Extracted material Block Start

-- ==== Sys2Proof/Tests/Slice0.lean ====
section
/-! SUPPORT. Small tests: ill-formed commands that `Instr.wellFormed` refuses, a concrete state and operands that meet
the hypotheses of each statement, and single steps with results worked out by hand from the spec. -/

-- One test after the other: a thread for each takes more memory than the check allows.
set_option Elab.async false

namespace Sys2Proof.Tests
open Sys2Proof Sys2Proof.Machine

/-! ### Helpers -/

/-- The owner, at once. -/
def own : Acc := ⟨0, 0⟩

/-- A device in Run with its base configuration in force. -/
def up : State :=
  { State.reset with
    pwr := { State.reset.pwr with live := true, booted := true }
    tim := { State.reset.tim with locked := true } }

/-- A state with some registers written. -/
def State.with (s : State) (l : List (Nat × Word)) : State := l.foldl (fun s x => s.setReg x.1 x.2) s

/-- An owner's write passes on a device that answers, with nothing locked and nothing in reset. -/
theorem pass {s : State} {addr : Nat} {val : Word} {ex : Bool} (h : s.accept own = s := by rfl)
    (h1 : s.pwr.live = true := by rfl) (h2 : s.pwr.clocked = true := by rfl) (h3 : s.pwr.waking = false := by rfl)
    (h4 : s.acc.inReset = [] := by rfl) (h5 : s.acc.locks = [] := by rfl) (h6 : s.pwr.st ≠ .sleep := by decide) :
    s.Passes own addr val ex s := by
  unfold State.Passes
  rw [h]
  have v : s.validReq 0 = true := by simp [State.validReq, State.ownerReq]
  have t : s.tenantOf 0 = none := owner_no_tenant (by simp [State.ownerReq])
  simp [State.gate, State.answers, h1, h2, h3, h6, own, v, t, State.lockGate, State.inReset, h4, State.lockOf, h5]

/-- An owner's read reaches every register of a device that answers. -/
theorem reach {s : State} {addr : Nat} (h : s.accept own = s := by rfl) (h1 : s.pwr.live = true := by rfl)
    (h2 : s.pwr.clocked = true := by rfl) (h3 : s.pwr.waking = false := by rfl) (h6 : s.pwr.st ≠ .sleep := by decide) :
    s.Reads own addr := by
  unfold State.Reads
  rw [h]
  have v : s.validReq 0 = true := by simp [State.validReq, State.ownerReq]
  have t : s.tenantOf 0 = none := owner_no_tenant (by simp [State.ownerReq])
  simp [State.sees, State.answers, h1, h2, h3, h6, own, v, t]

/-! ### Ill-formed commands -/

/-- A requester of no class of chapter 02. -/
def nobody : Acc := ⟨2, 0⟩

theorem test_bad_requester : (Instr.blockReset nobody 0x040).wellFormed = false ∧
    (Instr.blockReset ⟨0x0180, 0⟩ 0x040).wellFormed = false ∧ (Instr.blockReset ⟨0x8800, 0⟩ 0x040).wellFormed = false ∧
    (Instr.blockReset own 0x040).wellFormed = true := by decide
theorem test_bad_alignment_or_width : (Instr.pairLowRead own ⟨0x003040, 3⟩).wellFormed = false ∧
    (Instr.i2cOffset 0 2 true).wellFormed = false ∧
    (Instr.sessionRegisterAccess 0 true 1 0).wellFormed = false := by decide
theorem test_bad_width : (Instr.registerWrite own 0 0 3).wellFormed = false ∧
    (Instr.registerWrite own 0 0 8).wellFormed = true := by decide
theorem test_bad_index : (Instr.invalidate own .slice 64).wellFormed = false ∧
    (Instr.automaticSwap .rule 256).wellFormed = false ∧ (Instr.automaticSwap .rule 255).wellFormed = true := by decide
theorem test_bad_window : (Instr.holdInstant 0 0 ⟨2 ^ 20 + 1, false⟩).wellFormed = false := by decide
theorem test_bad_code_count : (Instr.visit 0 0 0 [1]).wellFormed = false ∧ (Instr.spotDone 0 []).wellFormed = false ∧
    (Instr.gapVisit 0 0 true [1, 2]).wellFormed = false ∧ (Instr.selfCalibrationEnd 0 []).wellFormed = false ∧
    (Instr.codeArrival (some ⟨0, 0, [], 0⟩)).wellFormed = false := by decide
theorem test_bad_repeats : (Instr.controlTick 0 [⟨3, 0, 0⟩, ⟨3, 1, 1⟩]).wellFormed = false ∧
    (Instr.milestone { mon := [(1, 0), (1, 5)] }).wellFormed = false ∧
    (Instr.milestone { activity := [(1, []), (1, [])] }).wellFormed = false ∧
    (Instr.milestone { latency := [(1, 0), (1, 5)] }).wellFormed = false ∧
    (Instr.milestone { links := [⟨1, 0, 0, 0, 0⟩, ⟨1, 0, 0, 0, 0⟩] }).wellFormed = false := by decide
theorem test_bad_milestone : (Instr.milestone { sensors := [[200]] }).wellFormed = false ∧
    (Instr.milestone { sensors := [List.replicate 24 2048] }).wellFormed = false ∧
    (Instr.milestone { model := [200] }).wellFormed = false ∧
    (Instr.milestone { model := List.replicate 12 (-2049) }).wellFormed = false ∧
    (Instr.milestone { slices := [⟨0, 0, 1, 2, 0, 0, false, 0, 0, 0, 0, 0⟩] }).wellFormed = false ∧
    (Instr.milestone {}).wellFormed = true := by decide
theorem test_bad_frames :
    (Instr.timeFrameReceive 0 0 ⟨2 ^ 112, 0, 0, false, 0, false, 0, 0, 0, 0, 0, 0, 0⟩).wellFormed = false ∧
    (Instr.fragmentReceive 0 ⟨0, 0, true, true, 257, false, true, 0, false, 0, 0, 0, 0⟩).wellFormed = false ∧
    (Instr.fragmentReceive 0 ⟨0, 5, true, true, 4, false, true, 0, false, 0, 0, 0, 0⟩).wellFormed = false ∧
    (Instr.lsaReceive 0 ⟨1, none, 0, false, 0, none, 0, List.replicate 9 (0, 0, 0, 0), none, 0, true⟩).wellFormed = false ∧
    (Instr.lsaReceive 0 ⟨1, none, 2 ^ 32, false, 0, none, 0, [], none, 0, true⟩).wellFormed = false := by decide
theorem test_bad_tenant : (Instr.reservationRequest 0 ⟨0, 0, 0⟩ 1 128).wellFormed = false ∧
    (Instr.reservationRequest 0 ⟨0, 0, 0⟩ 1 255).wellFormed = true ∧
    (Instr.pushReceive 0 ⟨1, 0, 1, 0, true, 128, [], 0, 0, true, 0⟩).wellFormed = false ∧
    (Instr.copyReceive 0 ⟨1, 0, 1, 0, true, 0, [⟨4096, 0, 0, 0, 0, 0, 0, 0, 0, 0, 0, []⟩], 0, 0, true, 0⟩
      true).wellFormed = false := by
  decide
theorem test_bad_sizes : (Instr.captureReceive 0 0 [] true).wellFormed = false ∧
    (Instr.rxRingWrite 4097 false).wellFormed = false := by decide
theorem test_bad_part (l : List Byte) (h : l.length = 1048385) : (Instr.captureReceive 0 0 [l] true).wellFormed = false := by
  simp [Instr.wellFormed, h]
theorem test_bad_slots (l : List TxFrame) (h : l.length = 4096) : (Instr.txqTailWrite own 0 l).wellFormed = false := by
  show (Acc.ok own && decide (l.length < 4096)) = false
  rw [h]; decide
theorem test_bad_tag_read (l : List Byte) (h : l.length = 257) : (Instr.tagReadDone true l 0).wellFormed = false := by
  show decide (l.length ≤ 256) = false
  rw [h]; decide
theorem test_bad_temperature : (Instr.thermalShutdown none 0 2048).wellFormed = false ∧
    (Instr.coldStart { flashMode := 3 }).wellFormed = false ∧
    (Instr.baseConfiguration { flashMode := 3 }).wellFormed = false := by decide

Extracted material Block End
Extracted material Block Start

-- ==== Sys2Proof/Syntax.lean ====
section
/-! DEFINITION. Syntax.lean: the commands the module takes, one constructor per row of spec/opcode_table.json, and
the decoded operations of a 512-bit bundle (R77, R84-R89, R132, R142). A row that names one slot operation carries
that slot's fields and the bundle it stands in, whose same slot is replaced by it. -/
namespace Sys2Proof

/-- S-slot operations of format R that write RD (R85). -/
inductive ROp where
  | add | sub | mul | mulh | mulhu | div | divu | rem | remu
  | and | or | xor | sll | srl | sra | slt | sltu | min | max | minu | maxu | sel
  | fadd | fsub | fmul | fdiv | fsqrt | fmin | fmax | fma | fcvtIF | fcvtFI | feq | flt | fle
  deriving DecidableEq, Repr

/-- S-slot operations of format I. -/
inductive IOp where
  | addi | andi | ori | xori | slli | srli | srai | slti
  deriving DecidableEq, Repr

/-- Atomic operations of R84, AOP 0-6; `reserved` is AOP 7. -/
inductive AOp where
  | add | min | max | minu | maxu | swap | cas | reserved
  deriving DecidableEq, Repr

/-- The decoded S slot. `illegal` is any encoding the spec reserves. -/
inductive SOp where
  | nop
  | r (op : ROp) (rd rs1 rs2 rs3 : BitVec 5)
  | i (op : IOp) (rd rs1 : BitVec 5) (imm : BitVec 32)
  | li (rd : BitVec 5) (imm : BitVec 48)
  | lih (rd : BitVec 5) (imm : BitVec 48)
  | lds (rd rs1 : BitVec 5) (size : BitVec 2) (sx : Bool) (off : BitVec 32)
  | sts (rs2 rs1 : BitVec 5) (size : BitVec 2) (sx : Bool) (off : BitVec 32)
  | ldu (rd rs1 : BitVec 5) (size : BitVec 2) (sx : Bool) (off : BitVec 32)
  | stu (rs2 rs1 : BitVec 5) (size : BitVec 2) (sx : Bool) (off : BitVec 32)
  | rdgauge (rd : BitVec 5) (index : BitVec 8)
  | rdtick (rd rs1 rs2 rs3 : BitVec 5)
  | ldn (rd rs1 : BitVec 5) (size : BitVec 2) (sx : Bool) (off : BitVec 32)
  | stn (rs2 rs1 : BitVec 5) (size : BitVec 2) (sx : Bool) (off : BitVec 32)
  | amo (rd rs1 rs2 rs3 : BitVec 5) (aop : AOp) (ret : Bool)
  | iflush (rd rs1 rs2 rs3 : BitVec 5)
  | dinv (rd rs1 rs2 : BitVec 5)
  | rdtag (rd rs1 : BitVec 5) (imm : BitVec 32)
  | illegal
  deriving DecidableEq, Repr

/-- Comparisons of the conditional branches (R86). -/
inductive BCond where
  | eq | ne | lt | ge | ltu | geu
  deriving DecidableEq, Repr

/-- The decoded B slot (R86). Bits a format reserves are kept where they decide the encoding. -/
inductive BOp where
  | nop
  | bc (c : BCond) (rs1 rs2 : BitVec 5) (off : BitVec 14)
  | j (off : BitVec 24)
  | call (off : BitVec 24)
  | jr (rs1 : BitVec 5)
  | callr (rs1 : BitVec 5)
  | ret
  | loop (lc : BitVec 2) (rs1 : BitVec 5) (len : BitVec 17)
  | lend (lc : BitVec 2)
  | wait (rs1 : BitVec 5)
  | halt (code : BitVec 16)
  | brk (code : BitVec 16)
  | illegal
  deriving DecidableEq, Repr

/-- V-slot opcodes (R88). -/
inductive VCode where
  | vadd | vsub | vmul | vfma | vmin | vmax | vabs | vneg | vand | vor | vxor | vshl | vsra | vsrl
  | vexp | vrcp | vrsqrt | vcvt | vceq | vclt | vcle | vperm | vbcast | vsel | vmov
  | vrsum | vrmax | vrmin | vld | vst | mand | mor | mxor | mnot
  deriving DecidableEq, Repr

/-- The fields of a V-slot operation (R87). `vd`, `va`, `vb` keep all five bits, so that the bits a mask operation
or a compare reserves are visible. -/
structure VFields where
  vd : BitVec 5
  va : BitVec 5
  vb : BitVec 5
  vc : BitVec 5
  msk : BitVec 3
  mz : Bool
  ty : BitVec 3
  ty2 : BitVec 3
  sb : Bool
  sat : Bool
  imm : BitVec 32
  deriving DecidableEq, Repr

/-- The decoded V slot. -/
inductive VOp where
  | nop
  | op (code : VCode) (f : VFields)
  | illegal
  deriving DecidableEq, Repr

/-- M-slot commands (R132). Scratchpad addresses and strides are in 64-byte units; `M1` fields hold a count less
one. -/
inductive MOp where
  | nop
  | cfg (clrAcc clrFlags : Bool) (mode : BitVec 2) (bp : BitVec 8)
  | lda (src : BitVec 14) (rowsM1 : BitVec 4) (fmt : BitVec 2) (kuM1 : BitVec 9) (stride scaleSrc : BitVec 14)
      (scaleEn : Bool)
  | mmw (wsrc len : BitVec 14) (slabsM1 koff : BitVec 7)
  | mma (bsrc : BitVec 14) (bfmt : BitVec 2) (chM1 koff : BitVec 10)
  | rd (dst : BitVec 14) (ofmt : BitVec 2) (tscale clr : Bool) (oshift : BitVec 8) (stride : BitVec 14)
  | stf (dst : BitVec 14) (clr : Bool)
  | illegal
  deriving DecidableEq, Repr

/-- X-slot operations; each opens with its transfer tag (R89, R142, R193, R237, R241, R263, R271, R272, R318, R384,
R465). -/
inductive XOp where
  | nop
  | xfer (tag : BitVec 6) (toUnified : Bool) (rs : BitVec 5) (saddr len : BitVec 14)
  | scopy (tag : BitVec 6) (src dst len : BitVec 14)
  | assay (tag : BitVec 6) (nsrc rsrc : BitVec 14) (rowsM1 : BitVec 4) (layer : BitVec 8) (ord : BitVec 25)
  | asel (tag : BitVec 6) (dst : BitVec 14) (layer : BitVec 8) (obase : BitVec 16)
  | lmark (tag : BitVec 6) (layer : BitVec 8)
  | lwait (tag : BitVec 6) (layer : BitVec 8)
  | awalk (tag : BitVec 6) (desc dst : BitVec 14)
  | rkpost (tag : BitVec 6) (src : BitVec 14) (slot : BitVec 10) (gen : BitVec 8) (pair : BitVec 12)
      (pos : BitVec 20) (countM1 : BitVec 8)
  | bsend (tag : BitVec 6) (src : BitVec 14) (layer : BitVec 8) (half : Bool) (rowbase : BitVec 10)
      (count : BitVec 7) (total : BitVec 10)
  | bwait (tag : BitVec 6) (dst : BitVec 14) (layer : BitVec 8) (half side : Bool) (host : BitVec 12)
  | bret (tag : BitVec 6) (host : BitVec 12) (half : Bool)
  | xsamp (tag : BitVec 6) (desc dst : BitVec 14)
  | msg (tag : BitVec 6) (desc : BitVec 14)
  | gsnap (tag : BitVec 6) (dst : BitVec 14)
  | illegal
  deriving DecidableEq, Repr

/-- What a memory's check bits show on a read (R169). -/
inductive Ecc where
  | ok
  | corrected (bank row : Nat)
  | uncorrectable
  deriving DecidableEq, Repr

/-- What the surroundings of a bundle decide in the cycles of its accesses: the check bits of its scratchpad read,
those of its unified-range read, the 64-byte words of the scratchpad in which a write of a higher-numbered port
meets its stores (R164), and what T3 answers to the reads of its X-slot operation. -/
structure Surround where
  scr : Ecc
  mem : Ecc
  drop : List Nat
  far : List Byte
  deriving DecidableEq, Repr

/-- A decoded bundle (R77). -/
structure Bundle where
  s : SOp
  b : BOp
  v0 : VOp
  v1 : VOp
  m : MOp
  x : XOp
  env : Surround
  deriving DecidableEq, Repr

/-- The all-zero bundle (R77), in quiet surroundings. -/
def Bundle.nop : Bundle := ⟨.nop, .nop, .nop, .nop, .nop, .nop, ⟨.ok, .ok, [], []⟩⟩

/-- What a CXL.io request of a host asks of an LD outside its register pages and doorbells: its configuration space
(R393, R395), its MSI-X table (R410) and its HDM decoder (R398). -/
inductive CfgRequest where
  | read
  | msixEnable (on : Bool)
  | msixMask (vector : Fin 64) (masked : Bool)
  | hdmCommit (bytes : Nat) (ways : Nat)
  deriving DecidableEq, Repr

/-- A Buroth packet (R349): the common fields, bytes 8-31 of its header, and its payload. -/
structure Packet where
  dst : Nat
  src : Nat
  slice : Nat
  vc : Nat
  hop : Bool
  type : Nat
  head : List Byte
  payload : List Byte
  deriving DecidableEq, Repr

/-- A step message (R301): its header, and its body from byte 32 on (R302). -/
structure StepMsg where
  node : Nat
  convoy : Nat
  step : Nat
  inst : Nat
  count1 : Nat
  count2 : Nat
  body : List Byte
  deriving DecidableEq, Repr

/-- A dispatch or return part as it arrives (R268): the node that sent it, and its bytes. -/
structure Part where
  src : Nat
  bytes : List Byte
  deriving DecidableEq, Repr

Extracted material Block End
Extracted material Block Start

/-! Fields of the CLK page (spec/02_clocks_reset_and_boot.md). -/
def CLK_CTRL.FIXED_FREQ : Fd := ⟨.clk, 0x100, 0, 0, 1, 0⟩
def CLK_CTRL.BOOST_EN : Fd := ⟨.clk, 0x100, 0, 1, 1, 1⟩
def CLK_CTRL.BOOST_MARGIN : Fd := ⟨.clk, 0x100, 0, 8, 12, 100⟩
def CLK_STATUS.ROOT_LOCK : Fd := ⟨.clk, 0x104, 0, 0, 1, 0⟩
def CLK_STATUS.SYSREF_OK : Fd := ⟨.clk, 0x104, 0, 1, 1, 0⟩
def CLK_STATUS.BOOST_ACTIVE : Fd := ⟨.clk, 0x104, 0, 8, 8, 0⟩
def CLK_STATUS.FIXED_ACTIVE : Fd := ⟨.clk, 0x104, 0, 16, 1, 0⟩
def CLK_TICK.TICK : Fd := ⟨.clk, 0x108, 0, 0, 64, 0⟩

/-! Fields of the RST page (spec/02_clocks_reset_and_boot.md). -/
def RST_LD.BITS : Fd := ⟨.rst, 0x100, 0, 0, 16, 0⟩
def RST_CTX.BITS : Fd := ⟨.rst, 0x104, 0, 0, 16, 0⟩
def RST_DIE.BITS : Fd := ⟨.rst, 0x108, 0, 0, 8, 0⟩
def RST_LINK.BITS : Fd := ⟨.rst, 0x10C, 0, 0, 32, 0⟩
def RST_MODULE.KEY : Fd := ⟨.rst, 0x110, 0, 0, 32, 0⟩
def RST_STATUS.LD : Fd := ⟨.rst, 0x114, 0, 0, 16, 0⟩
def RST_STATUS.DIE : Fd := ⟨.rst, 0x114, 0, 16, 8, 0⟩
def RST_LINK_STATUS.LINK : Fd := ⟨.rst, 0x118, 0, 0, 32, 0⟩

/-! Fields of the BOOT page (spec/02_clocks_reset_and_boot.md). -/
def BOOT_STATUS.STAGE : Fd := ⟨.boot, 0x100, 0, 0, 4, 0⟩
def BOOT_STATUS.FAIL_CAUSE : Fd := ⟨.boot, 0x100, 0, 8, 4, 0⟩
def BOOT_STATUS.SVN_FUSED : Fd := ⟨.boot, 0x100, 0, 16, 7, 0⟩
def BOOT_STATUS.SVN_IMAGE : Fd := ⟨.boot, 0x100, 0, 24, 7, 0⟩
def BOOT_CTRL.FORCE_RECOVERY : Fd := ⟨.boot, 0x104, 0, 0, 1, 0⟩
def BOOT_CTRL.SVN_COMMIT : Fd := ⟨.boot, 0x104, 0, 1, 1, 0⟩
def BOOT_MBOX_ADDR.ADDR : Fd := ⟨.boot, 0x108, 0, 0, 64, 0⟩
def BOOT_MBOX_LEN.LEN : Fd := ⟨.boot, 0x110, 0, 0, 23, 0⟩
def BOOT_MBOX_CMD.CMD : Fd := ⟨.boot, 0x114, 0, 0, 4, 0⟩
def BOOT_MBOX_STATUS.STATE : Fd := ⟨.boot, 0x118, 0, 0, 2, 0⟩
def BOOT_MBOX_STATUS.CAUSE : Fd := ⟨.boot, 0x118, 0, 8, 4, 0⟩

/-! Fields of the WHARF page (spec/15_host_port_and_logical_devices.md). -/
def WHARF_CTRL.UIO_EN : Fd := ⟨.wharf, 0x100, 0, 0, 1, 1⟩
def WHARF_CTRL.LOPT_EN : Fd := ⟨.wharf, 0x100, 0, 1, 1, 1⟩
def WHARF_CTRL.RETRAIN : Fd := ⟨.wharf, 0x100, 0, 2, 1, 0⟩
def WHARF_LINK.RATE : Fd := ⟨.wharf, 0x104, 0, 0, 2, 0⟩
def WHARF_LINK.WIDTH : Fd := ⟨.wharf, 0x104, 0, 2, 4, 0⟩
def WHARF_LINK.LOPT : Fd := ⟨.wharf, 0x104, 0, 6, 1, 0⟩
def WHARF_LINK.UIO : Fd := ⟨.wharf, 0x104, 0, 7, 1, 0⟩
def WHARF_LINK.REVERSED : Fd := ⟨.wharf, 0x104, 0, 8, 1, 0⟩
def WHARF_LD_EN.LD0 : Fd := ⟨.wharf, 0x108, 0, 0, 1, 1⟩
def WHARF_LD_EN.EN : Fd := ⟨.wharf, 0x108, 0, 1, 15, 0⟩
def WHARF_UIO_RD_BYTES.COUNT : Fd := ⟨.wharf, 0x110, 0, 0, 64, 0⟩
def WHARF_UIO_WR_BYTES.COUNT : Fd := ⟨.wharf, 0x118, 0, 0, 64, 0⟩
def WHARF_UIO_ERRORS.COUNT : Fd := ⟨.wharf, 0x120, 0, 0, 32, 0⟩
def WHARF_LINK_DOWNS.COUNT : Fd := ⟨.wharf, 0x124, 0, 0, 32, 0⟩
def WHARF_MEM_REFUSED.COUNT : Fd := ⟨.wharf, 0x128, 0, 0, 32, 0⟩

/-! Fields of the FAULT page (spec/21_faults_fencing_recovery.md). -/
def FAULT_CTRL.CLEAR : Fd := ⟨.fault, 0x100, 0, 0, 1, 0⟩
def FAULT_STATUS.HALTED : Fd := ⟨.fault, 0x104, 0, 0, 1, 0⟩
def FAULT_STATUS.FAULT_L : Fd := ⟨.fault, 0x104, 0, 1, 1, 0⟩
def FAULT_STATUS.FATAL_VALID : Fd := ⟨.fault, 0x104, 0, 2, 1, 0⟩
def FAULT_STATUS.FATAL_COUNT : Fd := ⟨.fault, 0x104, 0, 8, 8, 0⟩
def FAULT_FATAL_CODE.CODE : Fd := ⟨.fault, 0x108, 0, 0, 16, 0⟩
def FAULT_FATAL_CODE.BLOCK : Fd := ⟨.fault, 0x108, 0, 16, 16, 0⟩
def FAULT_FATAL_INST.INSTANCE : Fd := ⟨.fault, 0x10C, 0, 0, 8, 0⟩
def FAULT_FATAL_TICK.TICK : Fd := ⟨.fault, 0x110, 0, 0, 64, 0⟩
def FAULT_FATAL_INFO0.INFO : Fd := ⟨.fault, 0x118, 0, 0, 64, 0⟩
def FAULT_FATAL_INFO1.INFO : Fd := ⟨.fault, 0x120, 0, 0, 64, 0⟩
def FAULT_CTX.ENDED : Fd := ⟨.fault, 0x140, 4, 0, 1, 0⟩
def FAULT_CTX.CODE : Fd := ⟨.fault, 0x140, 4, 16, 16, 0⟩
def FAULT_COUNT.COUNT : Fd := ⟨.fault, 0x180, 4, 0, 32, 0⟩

Extracted material Block End

__Goal of the exercise__
Please copy every line of the data that carries the string "half".

__Solution to this task__
  | bsend (tag : BitVec 6) (src : BitVec 14) (layer : BitVec 8) (half : Bool) (rowbase : BitVec 10)
  | bwait (tag : BitVec 6) (dst : BitVec 14) (layer : BitVec 8) (half side : Bool) (host : BitVec 12)
  | bret (tag : BitVec 6) (host : BitVec 12) (half : Bool)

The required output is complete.